*WORK TO COMPLETE*: Reproduce the data below word for word.

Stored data
================================
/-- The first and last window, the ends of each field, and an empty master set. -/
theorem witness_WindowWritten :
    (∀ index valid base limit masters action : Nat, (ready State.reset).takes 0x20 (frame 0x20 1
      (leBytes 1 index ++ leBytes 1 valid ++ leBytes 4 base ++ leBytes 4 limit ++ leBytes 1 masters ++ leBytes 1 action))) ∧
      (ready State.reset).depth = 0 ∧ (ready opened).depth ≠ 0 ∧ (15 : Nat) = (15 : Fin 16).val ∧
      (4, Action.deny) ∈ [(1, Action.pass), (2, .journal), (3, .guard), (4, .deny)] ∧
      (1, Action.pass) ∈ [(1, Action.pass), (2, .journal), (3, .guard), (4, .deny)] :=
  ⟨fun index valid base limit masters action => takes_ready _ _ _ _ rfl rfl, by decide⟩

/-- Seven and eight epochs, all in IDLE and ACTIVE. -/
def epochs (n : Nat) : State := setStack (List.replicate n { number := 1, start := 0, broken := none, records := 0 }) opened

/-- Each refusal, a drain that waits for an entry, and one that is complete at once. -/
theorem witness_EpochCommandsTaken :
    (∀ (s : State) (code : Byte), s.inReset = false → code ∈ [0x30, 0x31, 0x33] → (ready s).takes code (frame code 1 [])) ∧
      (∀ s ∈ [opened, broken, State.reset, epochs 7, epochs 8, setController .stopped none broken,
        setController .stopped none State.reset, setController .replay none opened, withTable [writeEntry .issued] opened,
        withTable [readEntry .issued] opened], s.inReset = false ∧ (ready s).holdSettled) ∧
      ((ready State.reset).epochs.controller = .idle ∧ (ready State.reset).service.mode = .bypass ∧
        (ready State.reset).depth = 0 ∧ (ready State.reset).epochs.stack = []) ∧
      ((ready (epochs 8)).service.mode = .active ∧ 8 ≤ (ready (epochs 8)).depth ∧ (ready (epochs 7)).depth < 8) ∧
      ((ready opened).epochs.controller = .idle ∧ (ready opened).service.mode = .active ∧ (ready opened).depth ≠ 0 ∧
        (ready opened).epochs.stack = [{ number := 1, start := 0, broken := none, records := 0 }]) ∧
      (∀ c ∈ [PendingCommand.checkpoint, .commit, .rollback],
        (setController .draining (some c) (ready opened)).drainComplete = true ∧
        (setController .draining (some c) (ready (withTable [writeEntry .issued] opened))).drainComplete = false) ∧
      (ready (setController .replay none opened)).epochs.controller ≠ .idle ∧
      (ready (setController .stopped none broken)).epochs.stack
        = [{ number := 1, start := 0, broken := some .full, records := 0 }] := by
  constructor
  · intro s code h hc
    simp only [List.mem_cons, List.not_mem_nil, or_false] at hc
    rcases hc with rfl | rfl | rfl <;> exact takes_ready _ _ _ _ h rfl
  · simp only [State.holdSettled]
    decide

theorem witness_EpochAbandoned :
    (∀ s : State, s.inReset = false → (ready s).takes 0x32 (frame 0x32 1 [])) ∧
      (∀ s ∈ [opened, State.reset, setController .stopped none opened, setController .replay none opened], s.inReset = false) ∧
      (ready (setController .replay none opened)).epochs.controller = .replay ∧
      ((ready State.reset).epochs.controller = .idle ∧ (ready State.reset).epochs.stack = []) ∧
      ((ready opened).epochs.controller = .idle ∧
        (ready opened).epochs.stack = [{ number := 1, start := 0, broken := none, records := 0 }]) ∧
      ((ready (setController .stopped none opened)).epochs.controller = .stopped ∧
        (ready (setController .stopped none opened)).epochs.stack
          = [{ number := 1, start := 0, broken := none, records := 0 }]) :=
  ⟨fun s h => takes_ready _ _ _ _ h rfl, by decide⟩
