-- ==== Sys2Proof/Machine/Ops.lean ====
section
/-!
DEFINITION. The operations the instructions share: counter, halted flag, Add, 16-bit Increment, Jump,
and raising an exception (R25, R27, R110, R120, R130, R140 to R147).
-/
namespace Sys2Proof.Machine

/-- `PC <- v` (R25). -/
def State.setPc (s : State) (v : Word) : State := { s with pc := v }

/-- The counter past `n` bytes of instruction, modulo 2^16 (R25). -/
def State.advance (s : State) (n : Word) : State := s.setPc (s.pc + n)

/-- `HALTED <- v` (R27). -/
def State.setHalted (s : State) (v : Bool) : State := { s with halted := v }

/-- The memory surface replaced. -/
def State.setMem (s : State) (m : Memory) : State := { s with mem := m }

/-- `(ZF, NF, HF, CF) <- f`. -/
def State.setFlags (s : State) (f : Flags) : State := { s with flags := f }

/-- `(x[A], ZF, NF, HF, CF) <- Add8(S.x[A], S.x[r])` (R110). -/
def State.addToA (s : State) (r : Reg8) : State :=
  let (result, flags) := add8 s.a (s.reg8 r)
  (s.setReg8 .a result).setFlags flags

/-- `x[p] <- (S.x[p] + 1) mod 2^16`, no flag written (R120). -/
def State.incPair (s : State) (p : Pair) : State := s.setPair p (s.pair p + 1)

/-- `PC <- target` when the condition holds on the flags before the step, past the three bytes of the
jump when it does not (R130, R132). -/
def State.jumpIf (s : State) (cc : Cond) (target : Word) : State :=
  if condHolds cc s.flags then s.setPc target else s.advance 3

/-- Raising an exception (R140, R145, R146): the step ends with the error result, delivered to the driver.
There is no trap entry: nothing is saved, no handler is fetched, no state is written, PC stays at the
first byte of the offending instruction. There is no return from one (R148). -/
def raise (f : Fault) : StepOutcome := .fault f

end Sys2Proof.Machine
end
================================
*RESULT FOR THIS TASK*:
/-- The first and last window, the ends of each field, and an empty master set. -/
theorem witness_WindowWritten :
    (∀ index valid base limit masters action : Nat, (ready State.reset).takes 0x20 (frame 0x20 1
      (leBytes 1 index ++ leBytes 1 valid ++ leBytes 4 base ++ leBytes 4 limit ++ leBytes 1 masters ++ leBytes 1 action))) ∧
      (ready State.reset).depth = 0 ∧ (ready opened).depth ≠ 0 ∧ (15 : Nat) = (15 : Fin 16).val ∧
      (4, Action.deny) ∈ [(1, Action.pass), (2, .journal), (3, .guard), (4, .deny)] ∧
      (1, Action.pass) ∈ [(1, Action.pass), (2, .journal), (3, .guard), (4, .deny)] :=
  ⟨fun index valid base limit masters action => takes_ready _ _ _ _ rfl rfl, by decide⟩

/-- Seven and eight epochs, all in IDLE and ACTIVE. -/
def epochs (n : Nat) : State := setStack (List.replicate n { number := 1, start := 0, broken := none, records := 0 }) opened

/-- Each refusal, a drain that waits for an entry, and one that is complete at once. -/
theorem witness_EpochCommandsTaken :
    (∀ (s : State) (code : Byte), s.inReset = false → code ∈ [0x30, 0x31, 0x33] → (ready s).takes code (frame code 1 [])) ∧
      (∀ s ∈ [opened, broken, State.reset, epochs 7, epochs 8, setController .stopped none broken,
        setController .stopped none State.reset, setController .replay none opened, withTable [writeEntry .issued] opened,
        withTable [readEntry .issued] opened], s.inReset = false ∧ (ready s).holdSettled) ∧
      ((ready State.reset).epochs.controller = .idle ∧ (ready State.reset).service.mode = .bypass ∧
        (ready State.reset).depth = 0 ∧ (ready State.reset).epochs.stack = []) ∧
      ((ready (epochs 8)).service.mode = .active ∧ 8 ≤ (ready (epochs 8)).depth ∧ (ready (epochs 7)).depth < 8) ∧
      ((ready opened).epochs.controller = .idle ∧ (ready opened).service.mode = .active ∧ (ready opened).depth ≠ 0 ∧
        (ready opened).epochs.stack = [{ number := 1, start := 0, broken := none, records := 0 }]) ∧
      (∀ c ∈ [PendingCommand.checkpoint, .commit, .rollback],
        (setController .draining (some c) (ready opened)).drainComplete = true ∧
        (setController .draining (some c) (ready (withTable [writeEntry .issued] opened))).drainComplete = false) ∧
      (ready (setController .replay none opened)).epochs.controller ≠ .idle ∧
      (ready (setController .stopped none broken)).epochs.stack
        = [{ number := 1, start := 0, broken := some .full, records := 0 }] := by
  constructor
  · intro s code h hc
    simp only [List.mem_cons, List.not_mem_nil, or_false] at hc
    rcases hc with rfl | rfl | rfl <;> exact takes_ready _ _ _ _ h rfl
  · simp only [State.holdSettled]
    decide

theorem witness_EpochAbandoned :
    (∀ s : State, s.inReset = false → (ready s).takes 0x32 (frame 0x32 1 [])) ∧
      (∀ s ∈ [opened, State.reset, setController .stopped none opened, setController .replay none opened], s.inReset = false) ∧
      (ready (setController .replay none opened)).epochs.controller = .replay ∧
      ((ready State.reset).epochs.controller = .idle ∧ (ready State.reset).epochs.stack = []) ∧
      ((ready opened).epochs.controller = .idle ∧
        (ready opened).epochs.stack = [{ number := 1, start := 0, broken := none, records := 0 }]) ∧
      ((ready (setController .stopped none opened)).epochs.controller = .stopped ∧
        (ready (setController .stopped none opened)).epochs.stack
          = [{ number := 1, start := 0, broken := none, records := 0 }]) :=
  ⟨fun s h => takes_ready _ _ _ _ h rfl, by decide⟩
-- ==== Sys2Proof/Machine/Ops.lean ====
section
/-!
DEFINITION. The operations the instructions share: counter, halted flag, Add, 16-bit Increment, Jump,
and raising an exception (R25, R27, R110, R120, R130, R140 to R147).
-/
namespace Sys2Proof.Machine

/-- `PC <- v` (R25). -/
def State.setPc (s : State) (v : Word) : State := { s with pc := v }

/-- The counter past `n` bytes of instruction, modulo 2^16 (R25). -/
def State.advance (s : State) (n : Word) : State := s.setPc (s.pc + n)

/-- `HALTED <- v` (R27). -/
def State.setHalted (s : State) (v : Bool) : State := { s with halted := v }

/-- The memory surface replaced. -/
def State.setMem (s : State) (m : Memory) : State := { s with mem := m }

/-- `(ZF, NF, HF, CF) <- f`. -/
def State.setFlags (s : State) (f : Flags) : State := { s with flags := f }

/-- `(x[A], ZF, NF, HF, CF) <- Add8(S.x[A], S.x[r])` (R110). -/
def State.addToA (s : State) (r : Reg8) : State :=
  let (result, flags) := add8 s.a (s.reg8 r)
  (s.setReg8 .a result).setFlags flags

/-- `x[p] <- (S.x[p] + 1) mod 2^16`, no flag written (R120). -/
def State.incPair (s : State) (p : Pair) : State := s.setPair p (s.pair p + 1)

/-- `PC <- target` when the condition holds on the flags before the step, past the three bytes of the
jump when it does not (R130, R132). -/
def State.jumpIf (s : State) (cc : Cond) (target : Word) : State :=
  if condHolds cc s.flags then s.setPc target else s.advance 3

/-- Raising an exception (R140, R145, R146): the step ends with the error result, delivered to the driver.
There is no trap entry: nothing is saved, no handler is fetched, no state is written, PC stays at the
first byte of the offending instruction. There is no return from one (R148). -/
def raise (f : Fault) : StepOutcome := .fault f

end Sys2Proof.Machine
end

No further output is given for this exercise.